-- ==== Sys2Proof/Machine/Image.lean ====
section
/-!
DEFINITION. The flash and the configuration image as data (R396–R406, R410–R414): where things lie, the checks of a slot, and
what its segments say. Nothing here changes the machine.
-/
namespace Sys2Proof.Machine

/-! Flash -/

/-- An erased byte. DESIGN CHOICE, log entry 3. -/
def erasedByte (_ : Nat) : Byte := 0xFF
def State.flB (s : State) (o : Nat) : Byte := SMap.get erasedByte s.flash o
def State.flBytes (s : State) (o n : Nat) : List Byte := (List.range n).map fun i => s.flB (o + i)
/-- The little-endian value of `n` bytes of the flash. -/
def State.flNat (s : State) (o n : Nat) : Nat := bytesNat (s.flBytes o n)
def State.flWord (s : State) (o : Nat) : Word := BitVec.ofNat 64 (s.flNat o 8)
def State.putFlash (s : State) (o : Nat) : List Byte → State
  | [] => s
  | b :: bs => ({ s with flash := SMap.set erasedByte s.flash o b } : State).putFlash (o + 1) bs

/-- S of R397. -/
def State.slotSize (s : State) : Nat := (s.flashSize - 0x100000) / 2
/-- The flash offset of slot 0 (A) or 1 (B). -/
def State.slotOff (s : State) (slot : Nat) : Nat := 0x100000 + slot * s.slotSize

/-- `bs` with its four bytes at 60–63 zero, as their own CRC takes them. -/
def zero60 (bs : List Byte) : List Byte := bs.take 60 ++ [0, 0, 0, 0] ++ bs.drop 64

/-- The boot record holds its magic, its CRC and a FORCE of 0 or 1 (R398). -/
def State.bootRecordOk (s : State) : Bool :=
  s.flNat 0x10000 4 == 0x5442444B && s.flNat (0x10000 + 60) 4 == (crc32c (s.flBytes 0x10000 60)).toNat && s.flNat (0x10000 + 4) 1 ≤ 1

/-- The calibration block is valid, its trims in range or not as `trimsOk` says (R414). -/
def State.calOk (s : State) (trimsOk : Bool) : Bool :=
  let len := s.flNat 4 4
  s.flNat 0 4 == 0x4C43444B && 64 ≤ len && len ≤ 65536 && s.flWord 8 == s.reg R.IMG_FDIEID &&
    s.flNat 60 4 == (crc32c (zero60 (s.flBytes 0 len))).toNat && trimsOk

/-- Channel n's training record reads its MAGIC and its CRC (R413). -/
def State.trainOk (s : State) (n : Nat) : Bool :=
  let o := 0x20000 + n * 0xE000
  s.flNat o 4 == 0x5254444B && s.flNat (o + 60) 4 == (crc32c (zero60 (s.flBytes o 0xE000))).toNat

/-! Slots -/

/-- `n` bytes at slot offset `o` as a number. -/
def State.im (s : State) (slot o n : Nat) : Nat := s.flNat (s.slotOff slot + o) n
def State.imMagic (s : State) (slot : Nat) : Bool := s.im slot 0 4 == 0x4D49444B
def State.imNseg (s : State) (slot : Nat) : Nat := s.im slot 14 2
def State.imGen (s : State) (slot : Nat) : Nat := s.im slot 16 4
def State.imLen (s : State) (slot : Nat) : Nat := s.im slot 24 8

/-- A failure as IMG_ERR0 and IMG_ERR1 report it. -/
structure BootErr where
  code : Nat
  seg : Nat
  off : Nat
  deriving DecidableEq, Repr

/-- A segment entry (R401). -/
structure Seg where
  idx : Nat
  ty : Nat
  off : Nat
  len : Nat
  crc : Nat
  deriving DecidableEq, Repr

def State.segAt (s : State) (slot j : Nat) : Seg :=
  let e := 256 + 32 * j
  ⟨j, s.im slot e 2, s.im slot (e + 8) 8, s.im slot (e + 16) 8, s.im slot (e + 24) 4⟩
def State.segs (s : State) (slot : Nat) : List Seg := (List.range (s.imNseg slot)).map (s.segAt slot)
def State.segsOf (s : State) (slot ty : Nat) : List Seg := (s.segs slot).filter (·.ty == ty)

/-- The first slot to try (R398): the boot record's choice, else the higher GEN, a header that does not read ranking below one that
does, else A. DEDUCED, log entry 62. -/
def State.firstSlot (s : State) : Nat :=
  if s.bootRecordOk && s.flNat (0x10000 + 4) 1 == 1 then s.flNat (0x10000 + 5) 1 % 2
  else if s.imMagic 1 && (!s.imMagic 0 || s.imGen 0 < s.imGen 1) then 1 else 0

/-- The first failing check of a list, as its error. -/
def firstErr (cs : List (Bool × BootErr)) : Option BootErr := (cs.find? fun c => !c.1).map (·.2)

/-- Check 1 of R399. -/
def State.headerErr (s : State) (slot : Nat) : Option BootErr :=
  firstErr [(s.imMagic slot, ⟨2, 0xFF, 0⟩), (s.im slot 4 2 == 1, ⟨2, 0xFF, 4⟩), (s.im slot 6 2 == 4096, ⟨2, 0xFF, 6⟩),
    (s.im slot 8 4 == 0x9128, ⟨2, 0xFF, 8⟩), (s.im slot 12 1 == 1, ⟨2, 0xFF, 12⟩)]

def segsMeet (a b : Seg) : Bool := decide (a.off < b.off + b.len) && decide (b.off < a.off + a.len)

/-- Check 2 of R399: R401's rules, entry by entry, then the number of segments of each type. DEDUCED, log entry 62. -/
def State.segTableErr (s : State) (slot : Nat) : Option BootErr :=
  let n := s.imNseg slot
  let len := s.imLen slot
  if n = 0 ∨ n > 120 then some ⟨3, 0xFF, 14⟩
  else if len < 4096 ∨ len > s.slotSize then some ⟨3, 0xFF, 24⟩
  else
    let ss := s.segs slot
    let ok (g : Seg) : Bool :=
      let e := 256 + 32 * g.idx
      1 ≤ g.ty && g.ty ≤ 7 && s.im slot (e + 2) 6 == 0 && s.im slot (e + 28) 4 == 0 && g.off % 64 == 0 && 4096 ≤ g.off &&
        g.off + g.len ≤ len && !(ss.take g.idx).any (segsMeet g)
    let num (t : Nat) : Nat := (ss.filter (·.ty == t)).length
    firstErr (ss.map (fun g => (ok g, ⟨3, g.idx, 256 + 32 * g.idx⟩)) ++
      [(1 ≤ num 1 && num 2 ≤ 1 && num 3 == 1 && num 4 == 1 && num 7 ≤ 1, ⟨3, 0xFF, 14⟩)])

/-- The hash in key fuse k. -/
def State.fuseKey (s : State) (k : Nat) : List Byte :=
  (List.range 6).flatMap fun w => natBytes 8 (s.reg (R.IMG_FKEY (6 * k + w))).toNat
/-- All key fuses read zero: the part is open (R399). -/
def State.openPart (s : State) : Bool := (List.range 24).all fun j => s.reg (R.IMG_FKEY j) == 0
/-- The key of the given bytes is fuse key k, not revoked. -/
def State.keyOk (s : State) (k : Nat) (key : List Byte) : Bool :=
  k < 4 && sha384 key == s.fuseKey k && !bitB (s.reg R.IMG_FREVOKE) k

/-- The number of ones of the SVN fuses. -/
def State.minSvn (s : State) : Nat := ((List.range 64).filter fun i => bitB (s.reg R.IMG_FSVN) i).length

/-- Checks 3–6 of R399. -/
def State.trustErr (s : State) (slot : Nat) : Option BootErr :=
  let o := s.slotOff slot
  let key := s.flBytes (o + 40) 96
  match firstErr [(s.openPart || s.keyOk (s.im slot 13 1) key, ⟨4, 0xFF, 13⟩), (s.minSvn ≤ s.im slot 20 4, ⟨5, 0xFF, 20⟩)] with
  | some e => some e
  | none =>
    match firstErr ((s.segs slot).map fun g => ((crc32c (s.flBytes (o + g.off) g.len)).toNat == g.crc, ⟨6, g.idx, 256 + 32 * g.idx⟩)) with
    | some e => some e
    | none =>
      let bs := s.flBytes o (s.imLen slot)
      let body := bs.take 136 ++ List.replicate 96 0 ++ bs.drop 232
      if s.openPart || ecdsaOk key (s.flBytes (o + 136) 96) (sha384 body) then none else some ⟨7, 0xFF, 136⟩

/-- The verdict of R399 on a slot. -/
def State.slotErr (s : State) (slot : Nat) : Option BootErr :=
  match s.headerErr slot with
  | some e => some e
  | none => match s.segTableErr slot with
    | some e => some e
    | none => s.trustErr slot

/-! Parameter records -/

/-- What a record sets (R402). -/
inductive Par where
  | field (lsb width : Nat) (w32 : Bool) (unit count off : Nat) (value : Word)
  | seq (id : Nat) (value : Word)
  deriving DecidableEq, Repr

/-- A record with the segment and the slot offset it stands at. -/
structure ParRec where
  seg : Nat
  off : Nat
  par : Par
  deriving DecidableEq, Repr

/-- R403's and R404's rules for one record; BOOTTOP's granule is checked when GRAN is known. -/
def Par.ok : Par → Bool
  | .field lsb width w32 unit count off value =>
    let bits := if w32 then 32 else 64
    count != 0 && (List.range count).all (fun i => unitExists (unit + i)) && off % (bits / 8) == 0 && lsb + width ≤ bits &&
      value.toNat < 2 ^ width
  | .seq id value =>
    let v := value.toNat
    if id = 1 then v ≤ 2 ^ 36
    else if id = 2 then v ≤ 7
    else if id = 3 then v ≤ 1
    else 0x100 ≤ id && id ≤ 0x10F && (v == 0 || v == 4800 || v == 5200)

/-- The record whose words are w0, w1 and w2, and its length in words; none where RTYPE or LENQ is not listed.
DEDUCED, log entry 62. -/
def parOf (w0 w1 w2 : Word) : Option (Par × Nat) :=
  if getF w0 ⟨7, 0⟩ = 1 ∧ getF w0 ⟨15, 8⟩ = 3 then
    some (.field (getF w0 ⟨21, 16⟩) (getF w0 ⟨27, 22⟩ + 1) (bitB w0 31) (getF w0 ⟨47, 32⟩) (getF w0 ⟨63, 48⟩) (getF w1 ⟨23, 0⟩) w2, 3)
  else if getF w0 ⟨7, 0⟩ = 2 ∧ getF w0 ⟨15, 8⟩ = 2 then some (.seq (getF w0 ⟨31, 16⟩) w1, 2)
  else none

/-- The records of a PARAM segment from slot offset `pos` to END; an error where one is malformed. -/
def State.parseRecs (s : State) (slot : Nat) (g : Seg) : Nat → Nat → Except BootErr (List ParRec)
  | 0, pos => .error ⟨8, g.idx, pos⟩
  | fuel + 1, pos =>
    let w (i : Nat) : Word := BitVec.ofNat 64 (s.im slot (pos + 8 * i) 8)
    if pos + 8 > g.off + g.len then .error ⟨8, g.idx, pos⟩
    else if w 0 = 0 then .ok []
    else match parOf (w 0) (w 1) (w 2) with
      | none => .error ⟨8, g.idx, pos⟩
      | some (p, n) =>
        if pos + 8 * n > g.off + g.len ∨ !p.ok then .error ⟨8, g.idx, pos⟩
        else (s.parseRecs slot g fuel (pos + 8 * n)).map (⟨g.idx, pos, p⟩ :: ·)

def State.segRecs (s : State) (slot : Nat) (g : Seg) : Except BootErr (List ParRec) := s.parseRecs slot g (g.len / 8 + 1) g.off

/-- Every record of the slot, in order (R405). -/
def State.params (s : State) (slot : Nat) : Except BootErr (List ParRec) :=
  (s.segsOf slot 1).foldl (fun r g => r.bind fun a => (s.segRecs slot g).map (a ++ ·)) (.ok [])

/-- The value that the records give to the 64-bit register at `off` of unit u, above its reset value. -/
def imgValue (rs : List ParRec) (u off : Nat) : Word :=
  rs.foldl (fun v r => match r.par with
    | .field lsb width false unit count o x => if o = off ∧ unit ≤ u ∧ u < unit + count then setF v ⟨lsb + width - 1, lsb⟩ x.toNat else v
    | _ => v) (ctlReset (u * 0x1000000 + off))

/-- The last value of a sequencer setting, with its record's place. -/
def seqParam (rs : List ParRec) (id : Nat) : Option (Nat × ParRec) :=
  (rs.reverse.findSome? fun r => match r.par with | .seq i v => if i = id then some (v.toNat, r) else none | _ => none)

/-- The registers that must not differ between home slices, with the bits that count (R405). -/
def sameRegs : List (Nat × Word) := (0xA00, 0xFFFFFFFFF01F) :: (0xC00, 3) :: (List.range 16).map fun r => (0xC80 + 8 * r, 0xFFFFFFFFC00007F3)

/-- The record writes some of those bits in a home slice. A W32 record names no 64-bit register. -/
def touchesSame (r : ParRec) : Bool :=
  match r.par with
  | .field lsb width false unit count off _ => unit ≤ 0x10F && 0x100 < unit + count &&
      sameRegs.any fun k => k.1 == off && k.2 &&& (⟨lsb + width - 1, lsb⟩ : Fld).mask 64 != 0
  | _ => false

/-- G of the image. -/
def imgGran (rs : List ParRec) : Nat :=
  match getF (imgValue rs 0x100 0xC00) F.VLT_ILV_GRAN with
  | 0 => 256 | 1 => 4096 | 2 => 65536 | _ => 2097152

/-- BOOTTOP of the image. -/
def imgTop (rs : List ParRec) : Nat := ((seqParam rs 1).map (·.1)).getD 0

/-- R404's granule rule and R405's comparison of the home slices. -/
def recsErr (rs : List ParRec) : Option BootErr :=
  match rs.find? offGranule with
  | some r => some ⟨8, r.seg, r.off⟩
  | none => sliceErr
where
  /-- a BOOTTOP that is no multiple of 16 × G -/
  offGranule (r : ParRec) : Bool := match r.par with | .seq 1 v => v.toNat % (16 * imgGran rs) != 0 | _ => false
  sliceErr : Option BootErr :=
    if sameRegs.all fun k => (List.range 16).all fun n => imgValue rs (0x100 + n) k.1 &&& k.2 == imgValue rs 0x100 k.1 &&& k.2 then none
    else match (rs.filter touchesSame).getLast? with
      | some r => some ⟨8, r.seg, r.off⟩
      | none => none

/-! PURSE, PRELOAD and ENTRY segments -/

/-- A PURSE item: its segment and slot offset, its index and entry (R411). -/
structure PurseItem where
  seg : Nat
  off : Nat
  idx : Nat
  entry : Purse
  deriving DecidableEq, Repr

def State.purseItems (s : State) (slot : Nat) : List PurseItem :=
  (s.segsOf slot 5).flatMap fun g => (List.range (g.len / 40)).map fun i =>
    let o := g.off + 40 * i
    let w (j : Nat) : Word := BitVec.ofNat 64 (s.im slot (o + 8 * j) 8)
    ⟨g.idx, o, (w 0).toNat, ⟨w 1, w 2, w 3, w 4⟩⟩

/-- A PRELOAD block: its segment and slot offset, the local address, the length, and whether it lies within its segment. -/
structure PreBlock where
  seg : Nat
  off : Nat
  addr : Nat
  len : Nat
  whole : Bool
  deriving DecidableEq, Repr

def State.preBlocksFrom (s : State) (slot : Nat) (g : Seg) : Nat → Nat → List PreBlock
  | 0, _ => []
  | fuel + 1, pos =>
    if pos ≥ g.off + g.len then []
    else
      let a := s.im slot pos 8
      let n := s.im slot (pos + 8) 8
      if pos + 16 + n > g.off + g.len then [⟨g.idx, pos, a, n, false⟩]
      else ⟨g.idx, pos, a, n, true⟩ :: s.preBlocksFrom slot g fuel (pos + 16 + n)

def State.preBlocks (s : State) (slot : Nat) : List PreBlock :=
  (s.segsOf slot 6).flatMap fun g => s.preBlocksFrom slot g (g.len / 16 + 1) g.off

/-- An entry record (R412). -/
structure EntryRec where
  off : Nat
  pcc : BitVec 128
  stk : BitVec 128
  tdt : Word
  release : Bool
  stkValid : Bool
  deriving DecidableEq, Repr

/-- Record i of the slot's ENTRY segment, if the segment holds it. -/
def State.entryRec (s : State) (slot i : Nat) : Option EntryRec :=
  match s.segsOf slot 4 with
  | g :: _ =>
    if 64 * i + 64 > g.len then none
    else
      let o := g.off + 64 * i
      let fl := s.im slot (o + 40) 8
      some ⟨o, BitVec.ofNat 128 (s.im slot o 16), BitVec.ofNat 128 (s.im slot (o + 16) 16), BitVec.ofNat 64 (s.im slot (o + 32) 8),
        fl % 2 == 1, fl / 2 % 2 == 1⟩
  | [] => none

/-- R412's rules for a record that starts its core, the purse entries as `look` gives them. -/
def EntryRec.ok (r : EntryRec) (look : Nat → Option Purse) (top : Nat) : Bool :=
  let p : Coin := ⟨r.pcc, true⟩
  let k : Coin := ⟨r.stk, true⟩
  let a := p.cursor.toNat
  (match look p.purse with
   | some e => e.state == 1 && e.type == 1 && e.issue == p.issue && bitB p.rights 2 && a % 4 == 0 && e.base ≤ a && a < e.base + e.length && a < top
   | none => false) &&
  (!r.stkValid || (match look k.purse with
   | some e => e.state == 1 && e.type == 0 && e.issue == k.issue
   | none => false))

/-- The entry that the image's items leave at index i. -/
def itemAt (items : List PurseItem) (i : Nat) : Option Purse := ((items.filter (·.idx == i)).getLast?).map (·.entry)

/-- The checks of R410 for an image with the given records. DEDUCED, log entry 62. -/
def State.spanErr (s : State) (slot : Nat) (rs : List ParRec) : Option BootErr :=
  let top := imgTop rs
  let pt := imgValue rs 0x100 0xA00
  let size := getF pt F.VLT_PTBASE_PTB_SIZE
  let base := getF pt F.VLT_PTBASE_PTB_BASE * 4096 / 2 ^ (size + 5) * 2 ^ (size + 5)
  let items := s.purseItems slot
  let seq1 := match seqParam rs 1 with | some (_, r) => (r.seg, r.off) | none => (0xFF, 0)
  let entrySeg := ((s.segsOf slot 4).headD ⟨0xFF, 4, 0, 0, 0⟩)
  firstErr ((top == 0 || base + 2 ^ size * 32 ≤ top, ⟨9, seq1.1, seq1.2⟩) ::
    items.map (fun p => (p.idx < 2 ^ size && !p.entry.malformed && top != 0, ⟨10, p.seg, p.off⟩)) ++
    (s.segsOf slot 5).map (fun g => (g.len % 40 == 0, ⟨10, g.idx, g.off + g.len / 40 * 40⟩)) ++
    (s.preBlocks slot).map (fun b => (b.whole && b.addr % 64 == 0 && b.len % 64 == 0 && b.addr + b.len ≤ top, ⟨11, b.seg, b.off⟩)) ++
    (List.range 128).map fun i => match s.entryRec slot i with
      | some r => (!r.release || r.ok (itemAt items) top, ⟨12, entrySeg.idx, r.off⟩)
      | none => (false, ⟨12, entrySeg.idx, entrySeg.off + 64 * i⟩))

/-- What APPLY's check finds: the records, or the failure. -/
def State.applyCheck (s : State) (slot : Nat) : Except BootErr (List ParRec) :=
  match s.params slot with
  | .error e => .error e
  | .ok rs => match recsErr rs with
    | some e => .error e
    | none => match s.spanErr slot rs with
      | some e => .error e
      | none => .ok rs

end Sys2Proof.Machine
end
———
** Your goal **
Lines in the data above may contain the word "holds"; count them and give only the number.

** Answer to the problem **
2